• [YOUR OBJECTIVE]:
Produce word for word the lines of the data below running from the one that has "(off + 0x10, 0, 32, s.rd" to the one that has "Clear the bits", inclusive, and no others.

• [STUDY MATERIAL]:
-- ==== Sys2Proof/Machine/ConfigSpace.lean ====
section
/-!
DEFINITION. Configuration requests (R65): what a read shows of the structures of Tables CF-1, CF-2, CF-4 and CF-5, and
what a write of a field changes.  The places of the standard structures' own fields are those of the PCI Express Base
Specification, to which the chapter refers (PRESUMED, log entry 4); a bit the spec states no value for is
`Config.cfgDword`'s.
-/
namespace Sys2Proof.Machine

/-- A field of a configuration dword: offset, lowest bit, width, value. -/
abbrev CfgBits := Nat × Nat × Nat × Nat

/-- 1 for true. -/
def b2n (b : Bool) : Nat := if b then 1 else 0

/-- The header of an extended capability: identifier, version, next. -/
def extCap (off id ver next : Nat) : List CfgBits := [(off, 0, 16, id), (off, 16, 4, ver), (off, 20, 12, next)]

/-- A 64-bit BAR: its base as far as its size leaves it, and its type bits. -/
def barBits (off size typ base : Nat) : List CfgBits :=
  let v := base % 2 ^ 64 / size * size + typ
  [(off, 0, 32, v % 2 ^ 32), (off + 4, 0, 32, v / 2 ^ 32)]

/-- The BARs of a function (Table CF-5, R80, R81): those of a PF; a VF's are in its PF's SR-IOV structure. -/
def cfgBars (s : State) (f : Nat) : List CfgBits :=
  let c := s.cf f
  if fnVf f = 0 then
    barBits 0x10 (2 ^ 26) 4 c.bar0 ++ barBits 0x18 (2 ^ (20 + c.bar2Size)) 12 c.bar2 ++ barBits 0x20 (2 ^ 20) 4 c.bar4 ++
      [(0x30, 0, 32, c.romBar % 2 ^ 32 / 2 ^ 20 * 2 ^ 20 + b2n c.romEn)]
  else (List.range 6).map (fun k => (0x10 + 4 * k, 0, 32, 0)) ++ [(0x30, 0, 32, 0)]

/-- The VF BARs of a PF's SR-IOV structure (Table CF-5, R71, R80). -/
def cfgVfBars (s : State) (f : Nat) : List CfgBits :=
  let c := s.cf f
  barBits 0x174 (2 ^ 16) 4 c.vfBar0 ++ barBits 0x17C (2 ^ tget 20 s.store.vfBar2 (fnHl f)) 12 c.vfBar2 ++
    barBits 0x184 (if c.sysPage = 0x10 then 2 ^ 16 else 2 ^ 14) 4 c.vfBar4

/-- The header fields that a function shows (Tables CF-1 and CF-5). -/
def cfgHeader (s : State) (f : Nat) : List CfgBits :=
  let c := s.cf f
  let pf := fnVf f == 0
  [(0x00, 0, 16, if pf then 0x1D5E else 0xFFFF), (0x00, 16, 16, if pf then s.rd .DEV_DEVICE else 0xFFFF),
   (0x04, 1, 1, b2n c.mse), (0x04, 2, 1, b2n c.bme), (0x04, 20, 1, 1), (0x08, 0, 8, 0xB0), (0x08, 8, 24, 0x088000),
   (0x0C, 16, 8, 0), (0x2C, 0, 16, (s.hl (fnHl f)).subsysVendor), (0x2C, 16, 16, (s.hl (fnHl f)).subsysId), (0x34, 0, 8, 0x40),
   (0x3C, 8, 8, 0)] ++ cfgBars s f

/-- Power Management and MSI-X of a PF (Table CF-2). -/
def cfgPmMsix (s : State) (f : Nat) : List CfgBits :=
  let c := s.cf f
  [(0x40, 0, 8, 0x01), (0x40, 8, 8, 0x50), (0x40, 16, 3, 3), (0x40, 25, 2, 0), (0x40, 27, 5, 0x19),
   (0x44, 0, 2, if c.d3 then 3 else 0), (0x44, 3, 1, 1), (0x44, 8, 1, b2n c.pmeEn), (0x44, 15, 1, b2n c.pmeStatus),
   (0x50, 0, 8, 0x11), (0x50, 8, 8, 0x70), (0x50, 16, 11, 31), (0x50, 30, 1, b2n c.fmask), (0x50, 31, 1, b2n c.msixEn),
   (0x54, 0, 32, 4), (0x58, 0, 32, 0x8004)]

/-- MSI-X of a VF (R77). -/
def cfgVfMsix (s : State) (f : Nat) : List CfgBits :=
  let c := s.cf f
  [(0x40, 0, 8, 0x11), (0x40, 8, 8, 0x70), (0x40, 16, 11, s.rd .FI_VEC_COUNT f - 1), (0x40, 30, 1, b2n c.fmask),
   (0x40, 31, 1, b2n c.msixEn), (0x44, 0, 32, 4), (0x48, 0, 32, 0x2004)]

/-- The PCI Express structure (Table CF-2). -/
def cfgExpress (s : State) (f : Nat) : List CfgBits :=
  let c := s.cf f
  let h := fnHl f
  [(0x70, 0, 8, 0x10), (0x70, 8, 8, 0), (0x70, 16, 4, 2), (0x70, 20, 4, 0), (0x70, 31, 1, 1),
   (0x74, 0, 3, 2), (0x74, 5, 1, 1), (0x74, 9, 3, 6), (0x74, 15, 1, 1), (0x74, 28, 1, 1),
   (0x78, 0, 1, b2n c.corrEn), (0x78, 1, 1, b2n c.nonFatalEn), (0x78, 2, 1, b2n c.fatalEn), (0x78, 3, 1, b2n c.unsuppEn),
   (0x78, 4, 1, b2n c.roEn), (0x78, 5, 3, c.maxPayload), (0x78, 8, 1, b2n c.extTag), (0x78, 12, 3, c.maxReadReq),
   (0x78, 15, 1, 0)] ++
  [(0x7C, 0, 4, 6), (0x7C, 4, 6, s.rd .HL_MAX_WIDTH h), (0x7C, 10, 2, 2), (0x7C, 15, 3, 4), (0x7C, 18, 1, 1),
   (0x7C, 24, 8, h), (0x80, 0, 2, 2 * b2n c.aspmL1), (0x80, 3, 1, b2n c.rcb128), (0x80, 16, 4, (s.hl h).speed), (0x80, 20, 6, s.rd .HL_CUR_WIDTH h),
   (0x80, 28, 1, b2n (s.rd .HL_CLKMODE h == 0)),
   (0x94, 0, 5, 7), (0x94, 7, 3, 0), (0x94, 11, 1, 1), (0x94, 12, 2, 0), (0x94, 16, 2, 3), (0x94, 18, 2, 0), (0x94, 20, 1, 1),
   (0x94, 21, 1, 0), (0x94, 24, 3, 0), (0x94, 31, 1, 1),
   (0x98, 0, 4, c.ctoValue), (0x98, 6, 1, b2n c.atomicEn), (0x98, 8, 1, b2n c.idoEn), (0x98, 10, 1, b2n c.ltrEn),
   (0x98, 12, 1, b2n c.tag10), (0x9C, 1, 7, 0x3F), (0x9C, 31, 1, 1)]

/-- AER at an offset (Table HL-5, R375): statuses, masks, severity, first error and header log; no ECRC. -/
def cfgAer (s : State) (f off next : Nat) : List CfgBits :=
  let c := s.cf f
  extCap off 0x0001 2 next ++
  [(off + 0x04, 0, 32, c.uncStatus), (off + 0x08, 0, 32, c.uncMask), (off + 0x0C, 0, 32, c.uncSev),
   (off + 0x10, 0, 32, c.corStatus), (off + 0x14, 0, 32, c.corMask), (off + 0x18, 0, 5, c.firstErr), (off + 0x18, 5, 5, 0)] ++
  (List.range 4).map (fun k => (off + 0x1C + 4 * k, 0, 32, c.hdrLog / 2 ^ (32 * (3 - k))))

/-- SR-IOV, Device Serial Number, LTR, L1 PM Substates, PTM and Resizable BAR of a PF (Table CF-2, R76, R81). -/
def cfgPfExtended (s : State) (f : Nat) : List CfgBits :=
  let c := s.cf f
  let h := fnHl f
  extCap 0x150 0x0010 1 0x190 ++
  [(0x154, 0, 1, 0), (0x158, 0, 1, b2n c.vfEnable), (0x15C, 0, 16, tget 0 s.store.initialVfs h),
   (0x15C, 16, 16, linkVfs s h), (0x160, 0, 16, c.numVfs), (0x164, 0, 32, 0x00010001),
   (0x168, 16, 16, 0x8097), (0x16C, 0, 32, 0x11), (0x170, 0, 32, c.sysPage)] ++ cfgVfBars s f ++
  extCap 0x190 0x0003 1 0x1A0 ++ [(0x194, 0, 32, s.rd .DEV_DSN_LO), (0x198, 0, 32, s.rd .DEV_DSN_HI)] ++
  extCap 0x1A0 0x0018 1 0x1A8 ++ [(0x1A4, 0, 13, c.ltrMaxSnoop), (0x1A4, 16, 13, c.ltrMaxNoSnoop)] ++
  extCap 0x1A8 0x001E 1 0x1B8 ++
  [(0x1AC, 0, 5, 0x1F), (0x1AC, 8, 8, 30), (0x1AC, 16, 2, 1), (0x1AC, 19, 5, 5), (0x1B0, 0, 4, c.l1ss)] ++
  extCap 0x1B8 0x001F 1 0x1C4 ++ [(0x1BC, 0, 3, 1), (0x1C0, 0, 1, b2n c.ptmEn)] ++
  extCap 0x1C4 0x0015 1 0x1D0 ++ [(0x1C8, 4, 28, 0x1FFFC0), (0x1CC, 0, 3, 2), (0x1CC, 5, 3, 1), (0x1CC, 8, 6, c.bar2Size)]

/-- The lanes of a PF's structures beyond the link's width read 0, and Lane Margining shows each lane's command in force and
its answer (Table CF-2, R67): with none, both are No Command, 0x9C38 (PRESUMED, log entry 44). -/
def cfgLanes (s : State) (h : Nat) : List CfgBits :=
  let w := s.rd .HL_MAX_WIDTH h
  ((List.range 16).filter (fun k => decide (w ≤ k))).flatMap (fun k =>
    [(0x20C + k / 2 * 4, k % 2 * 16, 16, 0), (0x2E8 + 4 * k, 0, 32, 0)]) ++
  ((List.range 16).filter (fun k => decide (k < w))).map (fun k =>
    (0x2E8 + 4 * k, 0, 32, tget 0x9C389C38 (s.hl h).margining k))

/-- The structures of a PF that hold nothing of the function's own (Table CF-2): among them Readiness Time Reporting, each
time a value and a power of 32 in nanoseconds: 100 ms is 96 × 32⁴, 1 ms is 31 × 32³ (1.016 ms) and 10 µs 313 × 32 (10.016 µs),
the smallest times of that form not below the table's, as far as the value's width goes (PRESUMED, log entry 4). -/
def cfgPfRest : List CfgBits :=
  extCap 0x148 0x000E 1 0x150 ++ [(0x14C, 8, 8, 0)] ++ extCap 0x1D0 0x0025 1 0x1DC ++ [(0x1D4, 0, 1, 1)] ++
  extCap 0x1DC 0x0022 1 0x200 ++
  [(0x1E0, 0, 12, 96 + 4 * 512), (0x1E0, 12, 12, 96 + 4 * 512), (0x1E0, 31, 1, 1), (0x1E4, 0, 12, 31 + 3 * 512),
   (0x1E4, 12, 12, 313 + 512)] ++
  extCap 0x200 0x0019 1 0x230 ++ extCap 0x230 0x0026 1 0x260 ++
  extCap 0x260 0x002A 1 0x2A0 ++ extCap 0x2A0 0x0031 1 0x2E0 ++ extCap 0x2E0 0x0027 1 0x330 ++
  extCap 0x330 0x002F 1 0x340 ++ [(0x334, 1, 2, 3), (0x334, 3, 1, 1), (0x334, 10, 2, 0)]

/-- FW_STATE of Table CF-4: 0 confirmed, 1 in trial period, 2 ROM recovery. -/
def fwState (s : State) : Nat := if recovery s then 2 else if s.upd.state = 5 then 1 else 0

/-- The Tusyn DVSEC of a function at an offset (Table CF-4). -/
def cfgDvsec (s : State) (f off : Nat) : List CfgBits :=
  let h := fnHl f
  extCap off 0x0023 1 0 ++
  [(off + 0x04, 0, 16, 0x1D5E), (off + 0x04, 16, 4, 0), (off + 0x04, 20, 12, 0x020), (off + 0x08, 0, 32, 0x0001),
   (off + 0x0C, 0, 5, h), (off + 0x0C, 5, 3, h / 4), (off + 0x0C, 8, 1, b2n (s.isMgr f)),
   (off + 0x0C, 9, 1, b2n (recovery s)), (off + 0x0C, 10, 6, 0), (off + 0x0C, 16, 16, s.rd .DVSEC_TNID f),
   (off + 0x10, 0, 32, s.rd .DVSEC_GENERATION f), (off + 0x14, 0, 32, (s.hl h).dirGen), (off + 0x18, 0, 32, s.upd.fwVersion),
   (off + 0x1C, 0, 32, fwState s)]

/-- Every field of a function's configuration space that the spec states. -/
def cfgFields (s : State) (f : Nat) : List CfgBits :=
  if fnVf f = 0 then
    cfgHeader s f ++ cfgPmMsix s f ++ cfgExpress s f ++ cfgAer s f 0x100 0x148 ++ cfgPfExtended s f ++ cfgPfRest ++
      cfgLanes s (fnHl f) ++ cfgDvsec s f 0x340
  else
    cfgHeader s f ++ cfgVfMsix s f ++ cfgExpress s f ++ extCap 0x100 0x000E 1 0x110 ++ [(0x104, 8, 8, 0)] ++
      cfgAer s f 0x110 0x160 ++ cfgDvsec s f 0x160

/-- Put a field into a dword. -/
def putField (v lsb width x : Nat) : Nat :=
  v % 2 ^ lsb + x % 2 ^ width * 2 ^ lsb + v / 2 ^ (lsb + width) * 2 ^ (lsb + width)

/-- What a configuration read of the dword at `off` returns. -/
def cfgRead (s : State) (f off : Nat) : Nat :=
  ((cfgFields s f).filter (fun e => e.1 == off)).foldl (fun v e => putField v e.2.1 e.2.2.1 e.2.2.2)
    (Config.cfgDword f off % 2 ^ 32)

/-- Clear the bits of `m`. -/
def w1c (v m : Nat) : Nat := v - (v &&& m)

/-- Write one half of a 64-bit number: `hi` its upper dword. -/
def putHalf (hi : Bool) (v base : Nat) : Nat :=
  if hi then base % 2 ^ 32 + v % 2 ^ 32 * 2 ^ 32 else v % 2 ^ 32 + base / 2 ^ 32 * 2 ^ 32

/-- A write of BAR `k` of a PF, or of its VF BAR `k` (Table CF-5). -/
def FnCfg.writeBar (vf : Bool) (k v : Nat) (c : FnCfg) : FnCfg :=
  let hi := k % 2 == 1
  match vf, k / 2 with
  | false, 0 => { c with bar0 := putHalf hi v c.bar0 }
  | false, 1 => { c with bar2 := putHalf hi v c.bar2 }
  | false, _ => { c with bar4 := putHalf hi v c.bar4 }
  | true, 0 => { c with vfBar0 := putHalf hi v c.vfBar0 }
  | true, 1 => { c with vfBar2 := putHalf hi v c.vfBar2 }
  | true, _ => { c with vfBar4 := putHalf hi v c.vfBar4 }

/-- MSI-X Enable or Function Mask changes: vectors that nothing keeps back now send their messages (R321, R324). -/
def setMsix (f : Nat) (g : FnCfg → FnCfg) (s : State) : State := releaseVecs f (s.modCf f g)

/-- The effect of a configuration write of a field of the PF alone; a VF has none of them. -/
def cfgWritePf (h : Nat) (w : CfgField) (v : Nat) (s : State) : State :=
  let p := pfIdx h
  let b := v.testBit 0
  match w with
  | .pmeEnable => s.modCf p (fun c => { c with pmeEn := b })
  | .pmeStatusClear => when b (fun s => s.modCf p (fun c => { c with pmeStatus := false })) s
  | .pmStatePf => if v % 4 = 3 then enterD3 h s else if v % 4 = 0 then leaveD3 h s else s
  | .maxPayload => s.modCf p (fun c => { c with maxPayload := v % 8 })
  | .maxReadReq => s.modCf p (fun c => { c with maxReadReq := v % 8 })
  | .ctoValue => s.modCf p (fun c => { c with ctoValue := v % 16 })
  | .extTag => s.modCf p (fun c => { c with extTag := b })
  | .tag10 => s.modCf p (fun c => { c with tag10 := b })
  | .tag14 => s.modCf p (fun c => { c with tag14 := b })
  | .aspmL1 => s.modCf p (fun c => { c with aspmL1 := v.testBit 1 })
  | .ltrEnable => s.modCf p (fun c => { c with ltrEn := b })
  | .ltrMaxSnoop => s.modCf p (fun c => { c with ltrMaxSnoop := v % 2 ^ 13 })
  | .ltrMaxNoSnoop => s.modCf p (fun c => { c with ltrMaxNoSnoop := v % 2 ^ 13 })
  | .l1ssEnable => s.modCf p (fun c => { c with l1ss := v % 16 })
  | .ptmEnable => s.modCf p (fun c => { c with ptmEn := b })
  | .romEnable => s.modCf p (fun c => { c with romEn := b })
  | .sysPageSize => when (v == 0x1 || v == 0x10) (fun s => s.modCf p (fun c => { c with sysPage := v })) s
  | .vfEnable => if b then setVfEnable h s else clearVfs h s
  | .numVfs => writeNumVfs h (v % 2 ^ 16) s
  | .bar2Size => writeBar2Size h (v % 64) s
  | .rcb => s.modCf p (fun c => { c with rcb128 := b })
  | .romBar => s.modCf p (fun c => { c with romBar := v % 2 ^ 32, romEn := b })
  | .bar k => s.modCf p (FnCfg.writeBar false k v)
  | .vfBar k => s.modCf p (FnCfg.writeBar true k v)
  | _ => s

/-- The effect of a configuration write of a field that every function has. -/
def cfgWriteFn (f : Nat) (w : CfgField) (v : Nat) (s : State) : State :=
  let b := v.testBit 0
  match w with
  | .memSpaceEnable => s.modCf f (fun c => { c with mse := b })
  | .busMaster => if b then setBme f s else clearBme f s
  | .msixEnable => setMsix f (fun c => { c with msixEn := b }) s
  | .functionMask => setMsix f (fun c => { c with fmask := b }) s
  | .corrEnable => s.modCf f (fun c => { c with corrEn := b })
  | .nonFatalEnable => s.modCf f (fun c => { c with nonFatalEn := b })
  | .fatalEnable => s.modCf f (fun c => { c with fatalEn := b })
  | .unsuppEnable => s.modCf f (fun c => { c with unsuppEn := b })
  | .relaxedOrder => s.modCf f (fun c => { c with roEn := b })
  | .idoReq => s.modCf f (fun c => { c with idoEn := b })
  | .atomicReq => s.modCf f (fun c => { c with atomicEn := b })
  | .corMask => s.modCf f (fun c => { c with corMask := v % 2 ^ 32 })
  | .uncMask => s.modCf f (fun c => { c with uncMask := v % 2 ^ 32 })
  | .uncSeverity => s.modCf f (fun c => { c with uncSev := v % 2 ^ 32 })
  | .uncStatusClear => s.modCf f (fun c => { c with uncStatus := w1c c.uncStatus v })
  | .corStatusClear => s.modCf f (fun c => { c with corStatus := w1c c.corStatus v })
  | .initiateFlr => when b (flrFn f) s
  | _ => if fnVf f = 0 then cfgWritePf (fnHl f) w v s else s

/-- A function of a link exists: the PF, or a VF within NumVFs while VF Enable is 1 (R70). -/
def fnExists (s : State) (f : Nat) : Bool :=
  fnVf f == 0 || ((s.cf (pfIdx (fnHl f))).vfEnable && decide (fnVf f ≤ (s.cf (pfIdx (fnHl f))).numVfs))

/-- CONFIG_REQUEST (R65): UR where no function is, RRS while it is not ready; served during the fatal reaction too (R378). -/
def execConfigRequest (fn : Fn) (hostTag : Nat) (op : CfgOp) (s : State) : Res :=
  let f := fnIdx fn
  let h := fnHl f
  .next (when (hlLive s h && s.dlUp h && !inboundFull s h) (fun s =>
    let s := rxTlp h 0 s
    if !fnExists s f then sendCpl f hostTag 1 0 [] s
    else if !cfgServed s f then sendCpl f hostTag 2 0 [] (s.inc .HL_RRS_CNT h)
    else
      match op with
      | .read off => sendCpl f hostTag 0 4 (le 4 (cfgRead s f (off / 4 * 4))) s
      | .write w v => cfgWriteFn f w v (sendCpl f hostTag 0 0 [] s)) s)

end Sys2Proof.Machine
end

• [SOLUTION TO THE EXERCISE]:
   (off + 0x10, 0, 32, s.rd .DVSEC_GENERATION f), (off + 0x14, 0, 32, (s.hl h).dirGen), (off + 0x18, 0, 32, s.upd.fwVersion),
   (off + 0x1C, 0, 32, fwState s)]

/-- Every field of a function's configuration space that the spec states. -/
def cfgFields (s : State) (f : Nat) : List CfgBits :=
  if fnVf f = 0 then
    cfgHeader s f ++ cfgPmMsix s f ++ cfgExpress s f ++ cfgAer s f 0x100 0x148 ++ cfgPfExtended s f ++ cfgPfRest ++
      cfgLanes s (fnHl f) ++ cfgDvsec s f 0x340
  else
    cfgHeader s f ++ cfgVfMsix s f ++ cfgExpress s f ++ extCap 0x100 0x000E 1 0x110 ++ [(0x104, 8, 8, 0)] ++
      cfgAer s f 0x110 0x160 ++ cfgDvsec s f 0x160

/-- Put a field into a dword. -/
def putField (v lsb width x : Nat) : Nat :=
  v % 2 ^ lsb + x % 2 ^ width * 2 ^ lsb + v / 2 ^ (lsb + width) * 2 ^ (lsb + width)

/-- What a configuration read of the dword at `off` returns. -/
def cfgRead (s : State) (f off : Nat) : Nat :=
  ((cfgFields s f).filter (fun e => e.1 == off)).foldl (fun v e => putField v e.2.1 e.2.2.1 e.2.2.2)
    (Config.cfgDword f off % 2 ^ 32)

/-- Clear the bits of `m`. -/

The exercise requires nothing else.